# Data records:
-- ==== Sys2Proof/Laws/Blocks.lean ====
section
/-! SUPPORT. Laws/Blocks.lean: what the operations of the fetcher, the level unit, the adoption client, the page writer and
the end of every event leave alone (`Keeps`), one lemma for each. -/
namespace Sys2Proof.Machine

/-- A kept state is as safe as the state it came from. -/
theorem Keeps.safe {s t : State} (k : Keeps s t) (h : s.Safe) : t.Safe :=
  ⟨by have := h.memory; unfold State.memoryOk at this ⊢; rw [k.mem]; exact this, k.attn h.attn, k.queuesOk h.queues,
    k.movesOk h.moves⟩

/-! ## The rundown fetcher -/

theorem keeps_passEntry (s : State) (b : Bool) : Keeps s (s.passEntry b) := keeps_setFetcher _ _

/-- A hand-on keeps the bound of the queue where there is a free place (R84). -/
theorem keeps_handOn (s : State) (e : HeldEntry) (room : (s.head e.head).queue.length < 4) : Keeps s (s.handOn e) := by
  unfold State.handOn
  have k1 := fun q => Keeps.setHead s e.head (fun hd => { hd with queue := hd.queue ++ [q] })
    ⟨fun _ => by simp; omega, fun m => m⟩
  dsimp only
  split
  · exact Keeps.after (keeps_examine _ _) (Keeps.after (keeps_setStager _ _) (Keeps.after (keeps_setFetcher _ _) (k1 _)))
  · exact Keeps.after (keeps_setStager _ _) (Keeps.after (keeps_setFetcher _ _) (k1 _))

theorem keeps_dispatchEntry (s : State) (e : HeldEntry) : Keeps s (s.dispatchEntry e) := by
  have pass := Keeps.after (keeps_passEntry _ e.cue.stepEnd)
    (keeps_fileHead s e.head .headMode (some e.cue.ref) s.frame)
  have hold := keeps_setFetcher s fun f => { f with state := .holding e }
  have place : Keeps s (if (s.head e.head).queue.length < 4 then s.handOn e
      else s.setFetcher fun f => { f with state := .holding e }) := by
    split
    · exact keeps_handOn s e (by assumption)
    · exact hold
  unfold State.dispatchEntry
  dsimp only
  cases (s.head e.head).state
  · exact hold
  · exact pass
  · exact pass
  · exact hold
  · exact place
  · exact place
  · exact place

theorem keeps_judgeEntry (s : State) (w0 w1 : Word) : Keeps s (s.judgeEntry w0 w1) := by
  unfold State.judgeEntry
  split
  · exact keeps_dispatchEntry _ _
  · exact Keeps.after (keeps_passEntry _ _) (keeps_filePart _ _ _ _ _)

theorem keeps_latchHeader (s : State) (w : Word) : Keeps s (s.latchHeader w) := by
  unfold State.latchHeader
  dsimp only
  refine Keeps.after (keeps_flushAll _ _ _) (Keeps.after (keeps_setFetcher _ _) ?_)
  split
  · exact Keeps.refl s
  · exact keeps_filePart _ _ _ _ _

theorem keeps_fire (s : State) (order : List Recheck) : Keeps s (s.fire order) :=
  Keeps.after (keeps_releaseBelow _ _ _) (keeps_setFetcher _ _)

theorem keeps_abandonFetch (s : State) : Keeps s s.abandonFetch := by
  unfold State.abandonFetch
  split
  · exact Keeps.refl s
  · exact keeps_abandon _ _

theorem keeps_cutTo (s : State) (j : Nat) : Keeps s (s.cutTo j) :=
  Keeps.after (keeps_setFetcher _ _) (Keeps.after (keeps_flushAll _ _ _) (keeps_abandonFetch s))

theorem keeps_swapTo (s : State) (i : Nat) : Keeps s (s.swapTo i) := by
  unfold State.swapTo
  exact Keeps.after (keeps_setFetcher _ _) (Keeps.after (keeps_abandon _ _) (keeps_flushAll _ _ _))

theorem keeps_stopFetcher (s : State) : Keeps s s.stopFetcher :=
  Keeps.after (keeps_setFetcher _ _) (keeps_abandon _ _)

theorem keeps_takeBack (s : State) (st : FetchState) : Keeps s (s.takeBack st) := by
  unfold State.takeBack
  exact Keeps.after (keeps_setFetcher _ _) (keeps_flushAll _ _ _)

theorem keeps_entryNotice (s : State) (i : Nat) : Keeps s (s.entryNotice i) := by
  unfold State.entryNotice
  dsimp only
  split
  · exact Keeps.after (keeps_takeBack _ _) (keeps_abandonFetch s)
  · split
    · exact keeps_setFetcher _ _
    · exact Keeps.refl s

theorem keeps_headerNotice (s : State) : Keeps s s.headerNotice :=
  Keeps.after (keeps_takeBack _ _) (keeps_abandonFetch s)

theorem keeps_fetcherMark (s : State) : Keeps s s.fetcherMark := by
  unfold State.fetcherMark
  split
  · split <;> first | exact keeps_setFetcher _ _ | exact Keeps.refl s
  · exact Keeps.refl s

/-! ## The level unit -/

theorem keeps_setSlot (s : State) (h : HeadId) (l : Level) (r : Option CueRef) :
    Keeps s (s.setHead h fun hd => hd.setSlot l r) :=
  Keeps.setHead' s h _ (fun _ => rfl) (fun _ => rfl)

theorem keeps_levelEnd (s : State) (h : HeadId) : Keeps s (s.levelEnd h) := by
  unfold State.levelEnd
  split
  · exact Keeps.refl s
  · exact Keeps.after (keeps_examine _ _) (Keeps.after (keeps_revealLevel _ _)
      (Keeps.setHead' s h _ (fun _ => rfl) (fun _ => rfl)))

theorem keeps_dropSaveJob (s : State) : Keeps s s.dropSaveJob := keeps_setSaver _ _

theorem keeps_loseSlot (s : State) (h : HeadId) (l : Level) : Keeps s (s.loseSlot h l) :=
  Keeps.setHead' s h _ (fun _ => rfl) (fun _ => rfl)

theorem keeps_freeBuffer (s : State) (h : HeadId) : Keeps s (s.freeBuffer h) := by
  unfold State.freeBuffer
  split
  · exact Keeps.refl s
  · exact Keeps.setHead' s h _ (fun _ => rfl) (fun _ => rfl)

# Work request:
Copy each line of the listing that carries the string "fetcherMark".

# Answer section:
theorem keeps_fetcherMark (s : State) : Keeps s s.fetcherMark := by
  unfold State.fetcherMark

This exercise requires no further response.